Enrique Brossa

Estoy de jornada de reflexión. Con un poco de suerte mañana habré terminado, y lo dejaré todo completamente reflexionado y ya no habrá quien pueda reflexionarlo más.

Tengo un lamento callado. Como un fandanguillo mudo. Es un sentir dolor como quien quiere tomar carrerilla, para luego correr con renovado entusiasmo. Un apenarse para rectificar. Es una meditación con luto oficial y protocolo con señales de duelo. Pero yo no tengo banderas que mostrar a media asta.

He dejado a media nariz mis gafas, la persiana a la mitad de su altura, la toalla de mi lavabo descolgada, y así también mi tupé. Hasta los calcetines los pensaba arriar como dos pendones derrotados, hasta dejarlos muy por debajo de la media caña, enrollados en mis tobillos, pero he rectificado a tiempo, ya que leí hace años que los calcetines lo dicen todo de un hombre, y que si alguien los lleva medio caídos y arrugados la gente, tienden a pensar que todo en él andará de igual manera, medio caído y arrugado, así que le los he estirado hacia las pantorrillas todo lo que dan de sí.

Calcetines aparte, algunas veces, esta vez y otras, vivo una suerte de Jueves Santo particular, como cuando la Semana de Pascua no era para irse a la playa y en la radio solo ponían música sacra. Yo la paso en mi Madrid y en mi casa.

Salgo de procesión en una cofradía a la que solo pertenezco yo, y voy por el pasillo de mi casa hacia la cocina echando incienso y tocando el tambor con el ritmo de una campana que tañe a difuntos. Con eso ya tengo bastante y, claro, no puedo aguantar la vela si tengo que estar redoblando. Tendrá que ser otro palo el que la aguante. También me doy golpes de pecho, yo pecador, al mismo tiempo que machaco el parche con mi baqueta.
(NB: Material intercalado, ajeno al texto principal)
-- ==== Sys2Proof/Machine/Numbers.lean ====
section
/-! DEFINITION. Element formats, exact values, roundings, FP32 and FP64 arithmetic, group sums and the grinder
(chapter 03). -/

namespace Sys2Proof.Machine

/-- A value of a format: a NaN, an infinity with its sign, or (−1)^neg × num ÷ den × 2^exp with a signed zero. -/
inductive FV where
  | nan
  | inf (neg : Bool)
  | fin (neg : Bool) (num den : Nat) (exp : Int)
  deriving DecidableEq, Repr, Inhabited

/-- A floating format: stored mantissa bits, exponent of the smallest subnormal, code of the largest finite magnitude,
whether infinity exists, the canonical NaN (R54), width. -/
structure Flt where
  mbits  : Nat
  emin   : Int
  maxMag : Nat
  hasInf : Bool
  nan    : Nat
  width  : Nat
  deriving DecidableEq, Repr, Inhabited

def fltFp4  : Flt := { mbits := 1, emin := -1, maxMag := 7, hasInf := false, nan := 0, width := 4 }
def fltE4m3 : Flt := { mbits := 3, emin := -9, maxMag := 0x7E, hasInf := false, nan := 0x7F, width := 8 }
def fltE5m2 : Flt := { mbits := 2, emin := -16, maxMag := 0x7B, hasInf := true, nan := 0x7E, width := 8 }
def fltBf16 : Flt := { mbits := 7, emin := -133, maxMag := 0x7F7F, hasInf := true, nan := 0x7FC0, width := 16 }
def fltFp16 : Flt := { mbits := 10, emin := -24, maxMag := 0x7BFF, hasInf := true, nan := 0x7E00, width := 16 }
def fltFp32 : Flt := { mbits := 23, emin := -149, maxMag := 0x7F7FFFFF, hasInf := true, nan := 0x7FC00000, width := 32 }
def fltFp64 : Flt :=
  { mbits := 52, emin := -1074, maxMag := 0x7FEFFFFFFFFFFFFF, hasInf := true, nan := 0x7FF8000000000000, width := 64 }

/-- The value of a float's encoding (R53, R54): code of the magnitude and sign bit above it. -/
def decodeFlt (f : Flt) (code : Nat) : FV :=
  let neg := code.testBit (f.width - 1)
  let mag := code % 2 ^ (f.width - 1)
  if mag ≤ f.maxMag then
    let e := mag / 2 ^ f.mbits
    let m := mag % 2 ^ f.mbits
    if e = 0 then .fin neg m 1 f.emin else .fin neg (m + 2 ^ f.mbits) 1 (f.emin + (e - 1 : Nat))
  else if f.hasInf && mag == f.maxMag + 1 then .inf neg
  else .nan

/-- R53: the formats by code. -/
inductive Fmt where
  | int4
  | fp4
  | int8
  | e4m3
  | e5m2
  | bf16
  | fp16
  | fp32
  deriving DecidableEq, Repr, Inhabited

/-- R53: the listed format codes. -/
def fmtOf : Nat → Option Fmt
  | 0 => some .int4
  | 1 => some .fp4
  | 2 => some .int8
  | 3 => some .e4m3
  | 4 => some .e5m2
  | 5 => some .bf16
  | 6 => some .fp16
  | 7 => some .fp32
  | _ => none

/-- The format of a code already checked; an unlisted code never reaches a use. -/
def fmtAt (code : Nat) : Fmt := (fmtOf code).getD .fp32

/-- Width in bits. -/
def Fmt.width : Fmt → Nat
  | .int4 | .fp4 => 4
  | .int8 | .e4m3 | .e5m2 => 8
  | .bf16 | .fp16 => 16
  | .fp32 => 32

/-- The floating format behind a code; integers have none. -/
def Fmt.flt : Fmt → Option Flt
  | .int4 | .int8 => none
  | .fp4 => some fltFp4
  | .e4m3 => some fltE4m3
  | .e5m2 => some fltE5m2
  | .bf16 => some fltBf16
  | .fp16 => some fltFp16
  | .fp32 => some fltFp32

/-- R26: the lane depth d of a width. -/
def Fmt.depth (f : Fmt) : Nat :=
  match f.width with
  | 4 => 64
  | 8 => 32
  | 16 => 16
  | _ => 4

/-- The bytes of n densely packed elements (R45). -/
def Fmt.bytes (f : Fmt) (n : Nat) : Nat := ceilDiv (n * f.width) 8

/-- The value of an element's encoding. -/
def decodeElt (f : Fmt) (code : Nat) : FV :=
  match f.flt with
  | some fl => decodeFlt fl code
  | none =>
    let h := 2 ^ (f.width - 1)
    if code < h then .fin false code 1 0 else .fin true (2 * h - code) 1 0

/-- Element k of a densely packed row (R45): at 4-bit, element 2q lies in bits [3:0] and 2q+1 in bits [7:4]. -/
def eltCode (m : Memory) (f : Fmt) (row k : Nat) : Nat :=
  if f.width = 4 then bits (mget m (row + k / 2)).toNat (4 * (k % 2) + 3) (4 * (k % 2))
  else mnat m (row + k * (f.width / 8)) (f.width / 8)

/-! ### Rounding -/

/-- ⌊log2 (n ÷ d)⌋ for n and d not 0. -/
def ratLog2 (n d : Nat) : Int :=
  let a := Nat.log2 n
  let b := Nat.log2 d
  if d * 2 ^ (a - b) ≤ n * 2 ^ (b - a) then (a : Int) - b else (a : Int) - b - 1

/-- n ÷ d × 2^e as an integer quotient, with n' and d' the integers so that n' ÷ d' is the value. -/
def ratScale (n d : Nat) (e : Int) : Nat × Nat :=
  if 0 ≤ e then (n * 2 ^ e.toNat, d) else (n, d * 2 ^ (-e).toNat)

/-- The grid of a float at a magnitude: exponent of its spacing with the range taken as unlimited. -/
def gridExp (f : Flt) (n d : Nat) (e : Int) : Int :=
  if n = 0 then f.emin else max (ratLog2 n d + e - f.mbits) f.emin

/-- The integer part and the exact fraction (rest, divisor) of a magnitude counted in units of 2^g. -/
def gridSplit (n d : Nat) (e g : Int) : Nat × Nat × Nat :=
  let p := ratScale n d (e - g)
  (p.1 / p.2, p.1 % p.2, p.2)

/-- Round to nearest, ties to even, of q + r ÷ d. -/
def roundNearest (q r d : Nat) : Nat := if d < 2 * r ∨ (2 * r = d ∧ q % 2 = 1) then q + 1 else q

/-- R67: stochastic rounding of ±(q + r ÷ d) with a draw: hi when the draw is below ⌊(x − lo) × 2^24 ÷ (hi − lo)⌋. -/
def roundDraw (neg : Bool) (q r d draw : Nat) : Nat :=
  if r = 0 then q
  else if neg then (if draw < (d - r) * 2 ^ 24 / d then q else q + 1)
  else (if draw < r * 2 ^ 24 / d then q + 1 else q)

/-- The code of a magnitude of m units of 2^g on a float's grid, carry included. -/
def gridCode (f : Flt) (m : Nat) (g : Int) : Nat := (g - f.emin).toNat * 2 ^ f.mbits + m

/-- The encoding with a sign. -/
def signed (f : Flt) (neg : Bool) (mag : Nat) : Nat := if neg then mag + 2 ^ (f.width - 1) else mag

/-- A value rounded once to nearest-even into an IEEE format, with overflow to infinity (R61 to R63). -/
def roundTo (f : Flt) : FV → Nat
  | .nan => f.nan
  | .inf neg => signed f neg (f.maxMag + 1)
  | .fin neg n d e =>
    let g := gridExp f n d e
    let p := gridSplit n d e g
    let c := gridCode f (roundNearest p.1 p.2.1 p.2.2) g
    if n = 0 then signed f neg 0 else signed f neg (if c ≤ f.maxMag then c else f.maxMag + 1)

/-! ### Exact arithmetic on values -/

/-- Sign, numerator and denominator of a finite value with a common power of two taken out. -/
def fvNeg : FV → FV
  | .nan => .nan
  | .inf s => .inf (!s)
  | .fin s n d e => .fin (!s) n d e

/-- The exact product; ∞ × 0 is NaN. -/
def fvMul : FV → FV → FV
  | .nan, _ => .nan
  | _, .nan => .nan
  | .inf s, .inf t => .inf (s != t)
  | .inf s, .fin t n _ _ => if n = 0 then .nan else .inf (s != t)
  | .fin s n _ _, .inf t => if n = 0 then .nan else .inf (s != t)
  | .fin s n d e, .fin t m c x => .fin (s != t) (n * m) (d * c) (e + x)

/-- The exact sum; opposite infinities give NaN; a zero sum is +0 unless both are −0 (R63). -/
def fvAdd : FV → FV → FV
  | .nan, _ => .nan
  | _, .nan => .nan
  | .inf s, .inf t => if s = t then .inf s else .nan
  | .inf s, .fin _ _ _ _ => .inf s
  | .fin _ _ _ _, .inf t => .inf t
  | .fin s n d e, .fin t m c x =>
    let g := min e x
    let a := (n * c * 2 ^ (e - g).toNat : Int) * (if s then -1 else 1)
    let b := (m * d * 2 ^ (x - g).toNat : Int) * (if t then -1 else 1)
    let r := a + b
    if r = 0 then .fin (s && t && n == 0 && m == 0) 0 1 0 else .fin (decide (r < 0)) r.natAbs (d * c) g

/-- The exact quotient; 0 ÷ 0 and ∞ ÷ ∞ give NaN, a finite value ÷ 0 gives ∞. -/
def fvDiv : FV → FV → FV
  | .nan, _ => .nan
  | _, .nan => .nan
  | .inf _, .inf _ => .nan
  | .inf s, .fin t _ _ _ => .inf (s != t)
  | .fin s _ _ _, .inf t => .fin (s != t) 0 1 0
  | .fin s n d e, .fin t m c x =>
    if m = 0 then (if n = 0 then .nan else .inf (s != t)) else .fin (s != t) (n * c) (d * m) (e - x)

/-- Whether a value is a NaN or an infinity. -/
def fvNonfinite : FV → Bool
  | .fin _ _ _ _ => false
  | _ => true

/-- The exact value 0 with a sign. -/
def fvZero (neg : Bool) : FV := .fin neg 0 1 0

/-- An integer as a value. -/
def fvInt (i : Int) : FV := .fin (decide (i < 0)) i.natAbs 1 0

/-! ### FP32 operations, each rounded once -/

def f32v (x : W32) : FV := decodeFlt fltFp32 x.toNat

/-- fp32(): one rounding to nearest-even. -/
def fp32 (v : FV) : W32 := w32 (roundTo fltFp32 v)

def fadd (a b : W32) : W32 := fp32 (fvAdd (f32v a) (f32v b))
def fsub (a b : W32) : W32 := fp32 (fvAdd (f32v a) (fvNeg (f32v b)))
def fmul (a b : W32) : W32 := fp32 (fvMul (f32v a) (f32v b))
def fdiv (a b : W32) : W32 := fp32 (fvDiv (f32v a) (f32v b))
/-- x × y + z rounded once. -/
def ffma (x y z : W32) : W32 := fp32 (fvAdd (fvMul (f32v x) (f32v y)) (f32v z))
def fneg (a : W32) : W32 := fp32 (fvNeg (f32v a))

def fpZero : W32 := 0#32
def fpOne  : W32 := 0x3F800000#32
def fpNan  : W32 := 0x7FC00000#32
def fpInf  : W32 := 0x7F800000#32
def fpNegInf : W32 := 0xFF800000#32

def fIsNan (x : W32) : Bool := f32v x == .nan

/-- The order of FP32 values other than NaN as integers, −0 just below +0. -/
def fOrd (x : W32) : Int := if x.toNat < 2 ^ 31 then x.toNat else 2 ^ 31 - 1 - (x.toNat : Int)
O rasgo el cuero o parto la bellota.

Mi joven amigo y perro, T.O., me mira extrañado con una mirada de genio loco escondida entre greñas, o me sigue por el corredor, como si hiciese de cofrade también, o me observa cual si fuera la gente de la calle, o ladra y aúlla, como reclamando a Dios que le diga por qué no le concede el don de comprender mejor a los humanos. No pides tú nada…

Debo penar. Pensar y penar. Lo siento así. Pero no hay derecho a que para que yo cumpla con mi penitencia y liturgia de exaltación de mi particular crucifixión fuera de temporada, tú tengas que vivir un silencio de Viernes Santo y verte en un Via Crucis que no te corresponde. La mortificada resultas ser tú. Te estoy infligiendo un daño colateral e inmerecido.

Ruego a Dios que mañana sea otro día y que cambie el tiempo claramente. Por ti, que no tienes culpa por la que te debas mortificar. Mereces celebrar la Epifanía y recibir los regalos, y vivir otra pasión conmigo, que no sea según San Marcos.